* Aim of the exercise
In the data below, find the line containing "1 (R160). -/", then set down that line and every later line up to and including the line containing "execDmDemap2 c s", exactly.

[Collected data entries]
================
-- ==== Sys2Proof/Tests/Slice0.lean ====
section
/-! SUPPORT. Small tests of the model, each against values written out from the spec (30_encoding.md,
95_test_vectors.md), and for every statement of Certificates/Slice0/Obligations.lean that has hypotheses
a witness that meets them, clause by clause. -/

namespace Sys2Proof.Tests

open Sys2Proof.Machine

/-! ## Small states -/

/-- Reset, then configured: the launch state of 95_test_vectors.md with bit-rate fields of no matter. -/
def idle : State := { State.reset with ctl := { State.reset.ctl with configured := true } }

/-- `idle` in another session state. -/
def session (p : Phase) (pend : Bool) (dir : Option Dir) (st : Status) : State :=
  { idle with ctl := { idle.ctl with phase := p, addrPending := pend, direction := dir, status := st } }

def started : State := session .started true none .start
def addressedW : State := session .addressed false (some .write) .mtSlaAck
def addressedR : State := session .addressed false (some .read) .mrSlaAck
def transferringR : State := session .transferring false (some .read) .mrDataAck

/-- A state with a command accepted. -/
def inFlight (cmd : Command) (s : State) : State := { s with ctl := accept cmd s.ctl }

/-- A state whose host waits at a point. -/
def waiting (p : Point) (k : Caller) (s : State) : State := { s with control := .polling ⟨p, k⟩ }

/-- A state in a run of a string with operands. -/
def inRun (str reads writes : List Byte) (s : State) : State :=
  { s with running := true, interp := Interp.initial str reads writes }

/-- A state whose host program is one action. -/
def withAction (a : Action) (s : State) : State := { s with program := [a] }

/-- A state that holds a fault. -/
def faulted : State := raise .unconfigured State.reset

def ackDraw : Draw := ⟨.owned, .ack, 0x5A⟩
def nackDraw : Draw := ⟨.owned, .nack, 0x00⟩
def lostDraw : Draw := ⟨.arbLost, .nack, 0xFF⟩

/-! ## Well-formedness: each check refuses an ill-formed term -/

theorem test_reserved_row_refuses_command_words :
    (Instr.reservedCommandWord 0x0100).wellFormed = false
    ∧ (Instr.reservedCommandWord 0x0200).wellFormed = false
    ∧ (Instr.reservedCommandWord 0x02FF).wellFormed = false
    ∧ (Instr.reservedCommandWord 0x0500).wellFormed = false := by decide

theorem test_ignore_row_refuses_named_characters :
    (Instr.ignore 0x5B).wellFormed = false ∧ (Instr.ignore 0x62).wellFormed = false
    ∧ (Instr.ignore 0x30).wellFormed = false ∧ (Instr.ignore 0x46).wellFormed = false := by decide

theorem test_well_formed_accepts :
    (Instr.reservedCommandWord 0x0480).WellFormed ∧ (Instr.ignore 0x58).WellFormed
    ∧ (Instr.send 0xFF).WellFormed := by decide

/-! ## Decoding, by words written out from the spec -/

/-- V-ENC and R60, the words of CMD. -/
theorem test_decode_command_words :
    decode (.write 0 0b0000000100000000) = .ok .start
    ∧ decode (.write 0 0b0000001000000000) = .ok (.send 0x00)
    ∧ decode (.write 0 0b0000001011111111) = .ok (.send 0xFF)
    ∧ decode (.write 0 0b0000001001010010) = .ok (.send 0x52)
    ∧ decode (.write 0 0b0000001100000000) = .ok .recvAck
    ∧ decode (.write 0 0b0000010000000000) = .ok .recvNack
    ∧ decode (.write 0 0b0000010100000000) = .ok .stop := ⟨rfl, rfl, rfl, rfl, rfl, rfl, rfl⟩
================
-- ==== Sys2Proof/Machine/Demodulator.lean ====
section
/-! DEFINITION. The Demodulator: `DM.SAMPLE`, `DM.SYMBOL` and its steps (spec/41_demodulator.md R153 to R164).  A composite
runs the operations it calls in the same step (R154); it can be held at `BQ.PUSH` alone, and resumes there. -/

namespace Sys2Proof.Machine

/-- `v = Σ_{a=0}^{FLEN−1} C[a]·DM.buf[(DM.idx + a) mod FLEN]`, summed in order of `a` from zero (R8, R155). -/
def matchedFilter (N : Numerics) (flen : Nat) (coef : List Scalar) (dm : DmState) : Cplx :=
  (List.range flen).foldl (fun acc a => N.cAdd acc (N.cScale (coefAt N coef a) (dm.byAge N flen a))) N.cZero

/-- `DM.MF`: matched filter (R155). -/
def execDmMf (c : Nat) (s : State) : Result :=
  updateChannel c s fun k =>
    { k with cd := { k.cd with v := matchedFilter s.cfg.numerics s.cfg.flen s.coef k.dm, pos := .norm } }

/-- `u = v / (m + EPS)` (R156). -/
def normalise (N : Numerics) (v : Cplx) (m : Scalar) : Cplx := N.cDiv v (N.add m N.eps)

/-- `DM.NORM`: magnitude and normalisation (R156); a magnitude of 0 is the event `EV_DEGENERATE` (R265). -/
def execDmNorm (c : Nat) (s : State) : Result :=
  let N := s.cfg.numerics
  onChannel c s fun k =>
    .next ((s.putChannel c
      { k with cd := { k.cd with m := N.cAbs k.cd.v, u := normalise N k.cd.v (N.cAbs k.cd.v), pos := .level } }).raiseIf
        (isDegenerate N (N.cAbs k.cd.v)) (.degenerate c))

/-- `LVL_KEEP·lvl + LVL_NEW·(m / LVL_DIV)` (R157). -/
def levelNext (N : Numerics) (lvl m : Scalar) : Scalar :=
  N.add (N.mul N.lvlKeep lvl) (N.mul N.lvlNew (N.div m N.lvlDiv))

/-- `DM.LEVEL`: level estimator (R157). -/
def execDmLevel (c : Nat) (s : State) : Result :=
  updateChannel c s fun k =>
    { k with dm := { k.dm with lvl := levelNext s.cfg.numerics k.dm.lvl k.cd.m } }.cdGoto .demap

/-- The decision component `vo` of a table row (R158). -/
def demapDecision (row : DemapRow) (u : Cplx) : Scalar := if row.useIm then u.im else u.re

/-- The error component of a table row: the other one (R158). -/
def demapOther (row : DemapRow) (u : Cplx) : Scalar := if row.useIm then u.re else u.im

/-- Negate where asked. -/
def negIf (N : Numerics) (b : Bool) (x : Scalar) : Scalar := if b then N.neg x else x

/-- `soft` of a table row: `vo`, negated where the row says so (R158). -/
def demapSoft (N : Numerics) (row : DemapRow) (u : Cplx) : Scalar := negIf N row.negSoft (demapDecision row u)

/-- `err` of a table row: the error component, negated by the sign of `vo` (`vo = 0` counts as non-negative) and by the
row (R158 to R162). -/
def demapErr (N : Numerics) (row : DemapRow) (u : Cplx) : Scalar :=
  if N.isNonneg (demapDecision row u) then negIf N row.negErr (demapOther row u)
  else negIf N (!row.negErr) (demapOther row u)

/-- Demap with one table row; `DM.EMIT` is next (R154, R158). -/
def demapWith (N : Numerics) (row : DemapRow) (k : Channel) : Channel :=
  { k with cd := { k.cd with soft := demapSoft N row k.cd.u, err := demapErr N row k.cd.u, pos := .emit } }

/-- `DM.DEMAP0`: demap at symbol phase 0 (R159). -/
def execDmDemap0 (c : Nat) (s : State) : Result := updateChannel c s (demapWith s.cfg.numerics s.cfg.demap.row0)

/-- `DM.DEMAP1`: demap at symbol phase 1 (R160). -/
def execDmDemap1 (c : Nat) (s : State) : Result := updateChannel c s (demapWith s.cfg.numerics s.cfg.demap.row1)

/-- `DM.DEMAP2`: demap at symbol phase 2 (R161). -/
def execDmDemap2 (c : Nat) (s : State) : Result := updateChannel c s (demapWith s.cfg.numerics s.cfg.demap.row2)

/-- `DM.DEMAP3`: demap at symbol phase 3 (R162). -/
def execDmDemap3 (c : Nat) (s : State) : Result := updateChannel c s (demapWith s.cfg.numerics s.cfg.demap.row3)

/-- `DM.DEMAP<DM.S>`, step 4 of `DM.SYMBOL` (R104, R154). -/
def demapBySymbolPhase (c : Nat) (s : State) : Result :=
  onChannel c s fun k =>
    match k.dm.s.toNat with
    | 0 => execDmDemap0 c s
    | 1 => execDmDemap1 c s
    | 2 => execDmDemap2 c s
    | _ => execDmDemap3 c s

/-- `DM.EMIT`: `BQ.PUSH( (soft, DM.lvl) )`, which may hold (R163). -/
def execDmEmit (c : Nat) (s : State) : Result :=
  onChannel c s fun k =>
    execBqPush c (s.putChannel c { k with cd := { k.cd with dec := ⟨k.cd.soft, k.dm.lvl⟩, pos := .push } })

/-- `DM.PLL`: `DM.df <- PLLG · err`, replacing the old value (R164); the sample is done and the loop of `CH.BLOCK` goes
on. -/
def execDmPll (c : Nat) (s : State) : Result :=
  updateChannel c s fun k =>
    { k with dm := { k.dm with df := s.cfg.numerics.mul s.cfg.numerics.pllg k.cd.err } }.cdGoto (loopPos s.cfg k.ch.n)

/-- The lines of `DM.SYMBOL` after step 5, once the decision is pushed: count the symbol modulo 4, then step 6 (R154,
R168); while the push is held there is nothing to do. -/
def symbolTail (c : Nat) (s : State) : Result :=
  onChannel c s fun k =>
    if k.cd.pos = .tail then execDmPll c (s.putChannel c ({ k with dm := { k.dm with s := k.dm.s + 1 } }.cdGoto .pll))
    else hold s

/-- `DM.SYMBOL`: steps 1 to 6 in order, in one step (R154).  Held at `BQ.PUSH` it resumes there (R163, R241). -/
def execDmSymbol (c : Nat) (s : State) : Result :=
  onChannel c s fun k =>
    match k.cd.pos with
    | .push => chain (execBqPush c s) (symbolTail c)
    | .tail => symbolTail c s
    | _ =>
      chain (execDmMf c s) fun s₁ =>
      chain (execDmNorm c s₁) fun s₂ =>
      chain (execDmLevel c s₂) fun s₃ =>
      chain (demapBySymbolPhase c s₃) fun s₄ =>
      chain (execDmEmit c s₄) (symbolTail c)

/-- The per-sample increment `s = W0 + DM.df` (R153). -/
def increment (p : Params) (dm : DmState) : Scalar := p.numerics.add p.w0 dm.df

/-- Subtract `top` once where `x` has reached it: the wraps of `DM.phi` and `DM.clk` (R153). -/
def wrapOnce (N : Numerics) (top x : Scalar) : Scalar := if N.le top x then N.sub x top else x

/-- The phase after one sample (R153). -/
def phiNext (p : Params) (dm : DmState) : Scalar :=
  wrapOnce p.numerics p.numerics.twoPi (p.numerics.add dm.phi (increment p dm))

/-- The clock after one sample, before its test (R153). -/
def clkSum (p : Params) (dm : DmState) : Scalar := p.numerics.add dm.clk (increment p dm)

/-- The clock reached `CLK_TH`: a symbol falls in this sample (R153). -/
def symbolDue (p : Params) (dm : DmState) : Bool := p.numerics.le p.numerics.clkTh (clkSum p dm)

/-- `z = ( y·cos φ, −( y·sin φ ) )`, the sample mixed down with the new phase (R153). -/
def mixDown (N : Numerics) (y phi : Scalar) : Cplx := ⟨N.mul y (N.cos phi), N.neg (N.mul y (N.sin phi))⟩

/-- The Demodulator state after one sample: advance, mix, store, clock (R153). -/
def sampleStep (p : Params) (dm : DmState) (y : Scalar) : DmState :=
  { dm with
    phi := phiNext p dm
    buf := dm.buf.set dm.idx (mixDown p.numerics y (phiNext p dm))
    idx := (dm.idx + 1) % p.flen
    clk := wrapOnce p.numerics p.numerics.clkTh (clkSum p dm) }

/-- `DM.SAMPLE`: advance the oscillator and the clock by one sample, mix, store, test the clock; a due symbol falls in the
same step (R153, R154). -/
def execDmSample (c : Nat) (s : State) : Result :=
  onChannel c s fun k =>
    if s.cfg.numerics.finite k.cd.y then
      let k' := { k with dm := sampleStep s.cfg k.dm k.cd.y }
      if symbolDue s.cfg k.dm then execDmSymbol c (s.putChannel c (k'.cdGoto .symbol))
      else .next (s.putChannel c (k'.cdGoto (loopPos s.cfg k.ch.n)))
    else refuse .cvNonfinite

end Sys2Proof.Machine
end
================
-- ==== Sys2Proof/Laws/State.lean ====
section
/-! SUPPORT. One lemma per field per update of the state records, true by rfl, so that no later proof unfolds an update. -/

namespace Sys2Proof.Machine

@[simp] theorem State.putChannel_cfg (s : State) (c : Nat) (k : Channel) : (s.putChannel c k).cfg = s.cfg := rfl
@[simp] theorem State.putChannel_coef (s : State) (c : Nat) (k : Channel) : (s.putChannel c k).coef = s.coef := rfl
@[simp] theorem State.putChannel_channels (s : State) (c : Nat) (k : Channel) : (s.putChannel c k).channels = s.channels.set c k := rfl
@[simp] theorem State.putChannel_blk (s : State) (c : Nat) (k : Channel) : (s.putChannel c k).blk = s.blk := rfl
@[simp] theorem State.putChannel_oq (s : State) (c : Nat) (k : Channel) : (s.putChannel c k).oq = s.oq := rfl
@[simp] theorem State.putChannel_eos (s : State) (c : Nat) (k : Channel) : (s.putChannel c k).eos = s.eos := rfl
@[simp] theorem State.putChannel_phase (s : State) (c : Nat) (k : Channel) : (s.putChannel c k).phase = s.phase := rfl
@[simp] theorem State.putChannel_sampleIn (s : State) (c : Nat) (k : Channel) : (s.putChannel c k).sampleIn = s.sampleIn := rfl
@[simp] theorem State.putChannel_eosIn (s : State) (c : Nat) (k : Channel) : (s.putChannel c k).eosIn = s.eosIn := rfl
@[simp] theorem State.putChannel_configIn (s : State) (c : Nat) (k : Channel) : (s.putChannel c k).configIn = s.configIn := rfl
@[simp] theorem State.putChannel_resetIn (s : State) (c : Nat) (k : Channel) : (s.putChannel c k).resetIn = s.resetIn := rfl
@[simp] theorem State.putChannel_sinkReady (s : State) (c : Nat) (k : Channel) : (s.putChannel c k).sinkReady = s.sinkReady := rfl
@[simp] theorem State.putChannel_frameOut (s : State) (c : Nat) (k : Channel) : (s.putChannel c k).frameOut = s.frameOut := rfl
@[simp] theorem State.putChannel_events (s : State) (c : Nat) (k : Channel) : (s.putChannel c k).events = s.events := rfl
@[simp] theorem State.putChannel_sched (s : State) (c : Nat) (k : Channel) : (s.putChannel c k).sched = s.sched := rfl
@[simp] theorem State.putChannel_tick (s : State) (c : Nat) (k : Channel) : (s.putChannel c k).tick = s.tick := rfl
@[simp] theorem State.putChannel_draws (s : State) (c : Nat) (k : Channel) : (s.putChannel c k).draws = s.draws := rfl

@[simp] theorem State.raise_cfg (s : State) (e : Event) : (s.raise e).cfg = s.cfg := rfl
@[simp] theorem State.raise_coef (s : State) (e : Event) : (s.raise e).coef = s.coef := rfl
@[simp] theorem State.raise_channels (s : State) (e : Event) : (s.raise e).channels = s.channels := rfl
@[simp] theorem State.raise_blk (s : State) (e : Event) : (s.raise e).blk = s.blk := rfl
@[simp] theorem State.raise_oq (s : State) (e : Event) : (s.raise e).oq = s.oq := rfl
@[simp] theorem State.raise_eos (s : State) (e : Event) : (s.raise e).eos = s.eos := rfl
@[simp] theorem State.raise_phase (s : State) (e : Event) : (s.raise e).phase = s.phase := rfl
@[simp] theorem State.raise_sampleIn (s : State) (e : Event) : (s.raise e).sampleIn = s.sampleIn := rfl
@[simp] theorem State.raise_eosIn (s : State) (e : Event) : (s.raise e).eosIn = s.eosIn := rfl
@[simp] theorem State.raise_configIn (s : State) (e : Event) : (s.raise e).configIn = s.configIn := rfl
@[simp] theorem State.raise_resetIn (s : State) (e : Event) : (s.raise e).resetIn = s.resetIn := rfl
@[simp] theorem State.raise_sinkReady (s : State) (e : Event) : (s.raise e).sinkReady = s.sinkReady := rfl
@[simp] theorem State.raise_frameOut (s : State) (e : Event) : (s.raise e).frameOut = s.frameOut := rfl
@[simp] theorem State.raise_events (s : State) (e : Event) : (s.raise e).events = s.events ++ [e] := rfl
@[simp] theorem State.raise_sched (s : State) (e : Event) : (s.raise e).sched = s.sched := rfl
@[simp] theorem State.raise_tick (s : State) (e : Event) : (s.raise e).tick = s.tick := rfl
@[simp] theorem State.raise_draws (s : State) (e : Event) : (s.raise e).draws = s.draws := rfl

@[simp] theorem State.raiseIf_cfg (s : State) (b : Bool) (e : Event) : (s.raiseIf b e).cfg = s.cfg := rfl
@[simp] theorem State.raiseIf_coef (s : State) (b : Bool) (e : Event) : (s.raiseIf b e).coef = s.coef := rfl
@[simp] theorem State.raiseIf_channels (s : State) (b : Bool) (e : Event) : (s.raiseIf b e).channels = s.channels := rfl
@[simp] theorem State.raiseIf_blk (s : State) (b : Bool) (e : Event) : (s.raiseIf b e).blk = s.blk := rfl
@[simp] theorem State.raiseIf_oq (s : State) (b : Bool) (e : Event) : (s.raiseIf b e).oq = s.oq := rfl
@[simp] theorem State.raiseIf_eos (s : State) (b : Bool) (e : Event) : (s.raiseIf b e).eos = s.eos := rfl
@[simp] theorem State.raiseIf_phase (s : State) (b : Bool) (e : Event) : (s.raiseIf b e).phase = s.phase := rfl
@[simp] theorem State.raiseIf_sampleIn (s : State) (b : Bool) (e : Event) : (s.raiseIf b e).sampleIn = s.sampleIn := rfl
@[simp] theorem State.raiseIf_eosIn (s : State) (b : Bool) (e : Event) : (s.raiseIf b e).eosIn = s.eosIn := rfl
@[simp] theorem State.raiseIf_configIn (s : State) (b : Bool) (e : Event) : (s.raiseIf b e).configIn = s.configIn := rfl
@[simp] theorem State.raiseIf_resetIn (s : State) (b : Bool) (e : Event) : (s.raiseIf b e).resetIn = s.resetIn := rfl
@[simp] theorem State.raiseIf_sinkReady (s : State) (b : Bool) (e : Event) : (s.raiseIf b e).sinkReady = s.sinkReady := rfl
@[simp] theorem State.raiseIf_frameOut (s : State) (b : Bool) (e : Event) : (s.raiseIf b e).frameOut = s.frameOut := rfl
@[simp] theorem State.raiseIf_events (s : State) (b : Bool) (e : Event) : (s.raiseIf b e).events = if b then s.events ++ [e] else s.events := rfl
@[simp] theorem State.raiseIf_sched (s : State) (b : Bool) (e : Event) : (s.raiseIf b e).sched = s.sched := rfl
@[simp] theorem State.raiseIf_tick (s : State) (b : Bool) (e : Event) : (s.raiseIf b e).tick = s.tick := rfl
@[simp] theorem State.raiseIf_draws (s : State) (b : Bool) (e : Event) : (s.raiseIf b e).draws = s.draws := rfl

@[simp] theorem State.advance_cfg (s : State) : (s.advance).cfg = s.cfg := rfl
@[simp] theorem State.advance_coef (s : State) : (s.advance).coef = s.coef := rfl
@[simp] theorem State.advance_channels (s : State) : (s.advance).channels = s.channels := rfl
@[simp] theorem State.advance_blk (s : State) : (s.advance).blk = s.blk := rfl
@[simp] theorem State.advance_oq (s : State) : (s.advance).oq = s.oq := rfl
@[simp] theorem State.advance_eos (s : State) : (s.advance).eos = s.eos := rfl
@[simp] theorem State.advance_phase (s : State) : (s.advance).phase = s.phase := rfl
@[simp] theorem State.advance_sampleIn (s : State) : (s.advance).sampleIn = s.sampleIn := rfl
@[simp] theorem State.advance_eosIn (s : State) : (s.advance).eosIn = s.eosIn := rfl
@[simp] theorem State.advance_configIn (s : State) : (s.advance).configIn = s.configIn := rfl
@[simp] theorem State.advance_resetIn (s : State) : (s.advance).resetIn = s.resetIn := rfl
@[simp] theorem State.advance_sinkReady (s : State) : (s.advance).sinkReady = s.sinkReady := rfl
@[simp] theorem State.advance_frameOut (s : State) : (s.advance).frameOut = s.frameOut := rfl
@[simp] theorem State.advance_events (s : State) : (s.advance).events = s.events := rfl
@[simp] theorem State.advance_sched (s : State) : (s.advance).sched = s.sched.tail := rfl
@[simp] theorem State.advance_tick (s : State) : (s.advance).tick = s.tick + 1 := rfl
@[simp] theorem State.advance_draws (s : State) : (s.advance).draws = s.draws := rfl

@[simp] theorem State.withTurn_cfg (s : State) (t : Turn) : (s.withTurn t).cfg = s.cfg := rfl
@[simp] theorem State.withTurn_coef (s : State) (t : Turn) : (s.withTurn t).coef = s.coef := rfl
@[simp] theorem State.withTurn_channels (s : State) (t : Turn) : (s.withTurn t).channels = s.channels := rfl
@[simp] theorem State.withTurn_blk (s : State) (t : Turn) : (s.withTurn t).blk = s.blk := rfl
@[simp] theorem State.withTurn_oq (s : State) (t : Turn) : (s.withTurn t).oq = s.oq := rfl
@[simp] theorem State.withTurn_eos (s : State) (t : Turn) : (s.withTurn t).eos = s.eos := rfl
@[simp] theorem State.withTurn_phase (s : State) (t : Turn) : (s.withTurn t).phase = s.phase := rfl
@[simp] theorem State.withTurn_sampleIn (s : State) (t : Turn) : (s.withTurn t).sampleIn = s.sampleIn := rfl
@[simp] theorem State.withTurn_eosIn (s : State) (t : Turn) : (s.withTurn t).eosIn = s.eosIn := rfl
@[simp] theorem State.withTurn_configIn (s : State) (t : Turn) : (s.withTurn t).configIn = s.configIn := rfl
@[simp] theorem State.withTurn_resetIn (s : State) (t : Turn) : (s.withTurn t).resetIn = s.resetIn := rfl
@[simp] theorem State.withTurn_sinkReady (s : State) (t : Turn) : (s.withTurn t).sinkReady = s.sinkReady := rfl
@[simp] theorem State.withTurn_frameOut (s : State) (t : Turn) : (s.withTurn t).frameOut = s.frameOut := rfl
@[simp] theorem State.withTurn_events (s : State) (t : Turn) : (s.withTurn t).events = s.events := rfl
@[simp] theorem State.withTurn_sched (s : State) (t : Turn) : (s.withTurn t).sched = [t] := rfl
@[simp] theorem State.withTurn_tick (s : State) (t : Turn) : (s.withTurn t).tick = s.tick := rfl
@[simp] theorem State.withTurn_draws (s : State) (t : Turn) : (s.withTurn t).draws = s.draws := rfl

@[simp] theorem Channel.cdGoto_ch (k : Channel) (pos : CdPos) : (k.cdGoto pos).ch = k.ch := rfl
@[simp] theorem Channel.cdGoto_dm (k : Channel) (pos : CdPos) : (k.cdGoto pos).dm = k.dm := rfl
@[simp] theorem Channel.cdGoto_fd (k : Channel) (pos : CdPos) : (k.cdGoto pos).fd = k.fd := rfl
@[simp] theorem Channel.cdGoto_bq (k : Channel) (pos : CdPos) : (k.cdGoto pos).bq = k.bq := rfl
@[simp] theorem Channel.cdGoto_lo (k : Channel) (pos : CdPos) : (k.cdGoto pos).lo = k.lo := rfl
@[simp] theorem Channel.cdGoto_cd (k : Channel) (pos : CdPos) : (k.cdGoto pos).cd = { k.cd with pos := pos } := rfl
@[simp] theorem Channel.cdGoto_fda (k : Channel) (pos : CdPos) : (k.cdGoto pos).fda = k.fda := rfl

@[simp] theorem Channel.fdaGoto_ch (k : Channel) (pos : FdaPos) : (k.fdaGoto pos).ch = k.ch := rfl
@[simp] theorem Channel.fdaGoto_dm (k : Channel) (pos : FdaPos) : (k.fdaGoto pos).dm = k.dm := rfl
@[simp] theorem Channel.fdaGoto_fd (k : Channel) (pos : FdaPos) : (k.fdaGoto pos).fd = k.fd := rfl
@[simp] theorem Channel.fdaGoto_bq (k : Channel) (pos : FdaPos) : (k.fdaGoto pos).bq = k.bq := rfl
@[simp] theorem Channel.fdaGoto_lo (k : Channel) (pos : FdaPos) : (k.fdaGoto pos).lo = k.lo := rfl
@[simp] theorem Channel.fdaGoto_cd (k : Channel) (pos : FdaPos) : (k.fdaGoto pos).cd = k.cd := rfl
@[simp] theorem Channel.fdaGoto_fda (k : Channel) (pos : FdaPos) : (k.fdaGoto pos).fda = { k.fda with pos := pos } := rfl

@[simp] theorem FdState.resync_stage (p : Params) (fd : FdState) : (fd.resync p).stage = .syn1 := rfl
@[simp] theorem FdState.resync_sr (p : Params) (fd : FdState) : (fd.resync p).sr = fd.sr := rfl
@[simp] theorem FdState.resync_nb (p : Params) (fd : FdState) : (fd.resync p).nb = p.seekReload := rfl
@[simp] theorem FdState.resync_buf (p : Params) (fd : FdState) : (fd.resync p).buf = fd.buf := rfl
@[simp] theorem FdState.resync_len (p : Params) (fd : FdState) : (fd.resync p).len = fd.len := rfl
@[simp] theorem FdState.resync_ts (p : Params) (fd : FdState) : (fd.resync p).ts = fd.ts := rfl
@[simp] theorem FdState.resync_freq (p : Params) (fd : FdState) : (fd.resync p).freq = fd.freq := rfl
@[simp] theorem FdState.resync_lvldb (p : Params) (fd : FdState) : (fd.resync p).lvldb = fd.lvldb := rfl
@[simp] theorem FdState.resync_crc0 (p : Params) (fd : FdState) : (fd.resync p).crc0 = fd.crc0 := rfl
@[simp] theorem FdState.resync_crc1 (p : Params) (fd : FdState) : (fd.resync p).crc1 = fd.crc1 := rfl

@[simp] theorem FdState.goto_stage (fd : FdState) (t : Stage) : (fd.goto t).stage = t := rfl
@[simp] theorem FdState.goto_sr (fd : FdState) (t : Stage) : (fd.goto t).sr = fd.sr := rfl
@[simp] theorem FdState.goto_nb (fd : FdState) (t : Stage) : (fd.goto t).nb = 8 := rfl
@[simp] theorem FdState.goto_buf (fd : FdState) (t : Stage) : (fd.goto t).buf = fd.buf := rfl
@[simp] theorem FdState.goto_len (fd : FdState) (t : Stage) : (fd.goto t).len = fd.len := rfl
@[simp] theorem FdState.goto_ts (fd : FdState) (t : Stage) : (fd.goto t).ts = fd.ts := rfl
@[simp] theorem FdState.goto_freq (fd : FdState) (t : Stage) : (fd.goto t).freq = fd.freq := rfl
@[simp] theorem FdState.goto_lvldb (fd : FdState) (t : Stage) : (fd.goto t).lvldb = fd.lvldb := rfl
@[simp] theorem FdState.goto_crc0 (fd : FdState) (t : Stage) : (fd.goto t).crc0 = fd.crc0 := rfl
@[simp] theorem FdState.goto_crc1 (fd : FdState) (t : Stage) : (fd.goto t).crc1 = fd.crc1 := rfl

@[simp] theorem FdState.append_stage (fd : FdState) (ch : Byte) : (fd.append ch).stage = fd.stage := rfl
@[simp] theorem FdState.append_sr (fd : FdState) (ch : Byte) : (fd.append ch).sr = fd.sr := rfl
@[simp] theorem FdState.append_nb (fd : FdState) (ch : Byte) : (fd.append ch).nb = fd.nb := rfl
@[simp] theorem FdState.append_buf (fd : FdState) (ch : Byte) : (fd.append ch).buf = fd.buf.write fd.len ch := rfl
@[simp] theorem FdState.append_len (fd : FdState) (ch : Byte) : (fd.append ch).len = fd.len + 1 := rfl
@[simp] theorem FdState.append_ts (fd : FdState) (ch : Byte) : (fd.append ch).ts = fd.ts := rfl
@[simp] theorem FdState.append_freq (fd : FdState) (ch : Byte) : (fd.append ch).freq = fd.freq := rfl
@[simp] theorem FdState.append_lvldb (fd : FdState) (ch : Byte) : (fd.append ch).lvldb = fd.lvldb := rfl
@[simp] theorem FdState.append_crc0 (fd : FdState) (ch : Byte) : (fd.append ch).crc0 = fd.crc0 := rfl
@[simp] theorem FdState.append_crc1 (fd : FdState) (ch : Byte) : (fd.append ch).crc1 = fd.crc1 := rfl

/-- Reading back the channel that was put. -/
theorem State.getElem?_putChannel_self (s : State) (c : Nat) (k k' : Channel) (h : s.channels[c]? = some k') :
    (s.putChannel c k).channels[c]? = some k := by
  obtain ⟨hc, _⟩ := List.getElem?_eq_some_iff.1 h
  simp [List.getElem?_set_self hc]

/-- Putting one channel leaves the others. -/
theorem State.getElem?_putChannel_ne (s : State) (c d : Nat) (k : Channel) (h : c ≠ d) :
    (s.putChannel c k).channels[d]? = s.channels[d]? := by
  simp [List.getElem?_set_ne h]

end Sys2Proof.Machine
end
================
* Solution to this exercise
/-- `DM.DEMAP1`: demap at symbol phase 1 (R160). -/
def execDmDemap1 (c : Nat) (s : State) : Result := updateChannel c s (demapWith s.cfg.numerics s.cfg.demap.row1)

/-- `DM.DEMAP2`: demap at symbol phase 2 (R161). -/
def execDmDemap2 (c : Nat) (s : State) : Result := updateChannel c s (demapWith s.cfg.numerics s.cfg.demap.row2)

/-- `DM.DEMAP3`: demap at symbol phase 3 (R162). -/
def execDmDemap3 (c : Nat) (s : State) : Result := updateChannel c s (demapWith s.cfg.numerics s.cfg.demap.row3)

/-- `DM.DEMAP<DM.S>`, step 4 of `DM.SYMBOL` (R104, R154). -/
def demapBySymbolPhase (c : Nat) (s : State) : Result :=
  onChannel c s fun k =>
    match k.dm.s.toNat with
    | 0 => execDmDemap0 c s
    | 1 => execDmDemap1 c s
    | 2 => execDmDemap2 c s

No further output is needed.